Saved entries>

—————

-- ==== Sys2Proof/Machine/Step.lean ====
section
/-!
DEFINITION. One step of the module: the head of the schedule moves; an empty schedule is first filled with a round.
-/

namespace Sys2Proof.Machine

/-- One step of the module; a hart that has been asked to stop and waits has stopped before it (R341). -/
noncomputable def step (s : State) : Host.Outcome State Fault Refusal :=
  let s := s.parkIdle
  match s.schedule with
  | t :: rest => stepTurn t { s with schedule := rest, unit := .hart }
  | [] =>
    match s.round with
    | t :: rest => stepTurn t { s with schedule := rest, unit := .hart }
    | [] => .next s

/-- The state with an instruction's word where `step` fetches its next instruction. -/
def State.withFetchWord (s : State) (nbits w : Nat) : State := s.placeWord (BitVec.ofNat 32 (w % 2 ^ nbits))

end Sys2Proof.Machine
end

—————

TASK TO COMPLETE> Only the lines from the one with "def State.withFetchWord (s" through the last line of the records belong in the answer, each copied exactly.

RESPONSE>
def State.withFetchWord (s : State) (nbits w : Nat) : State := s.placeWord (BitVec.ofNat 32 (w % 2 ^ nbits))

end Sys2Proof.Machine
end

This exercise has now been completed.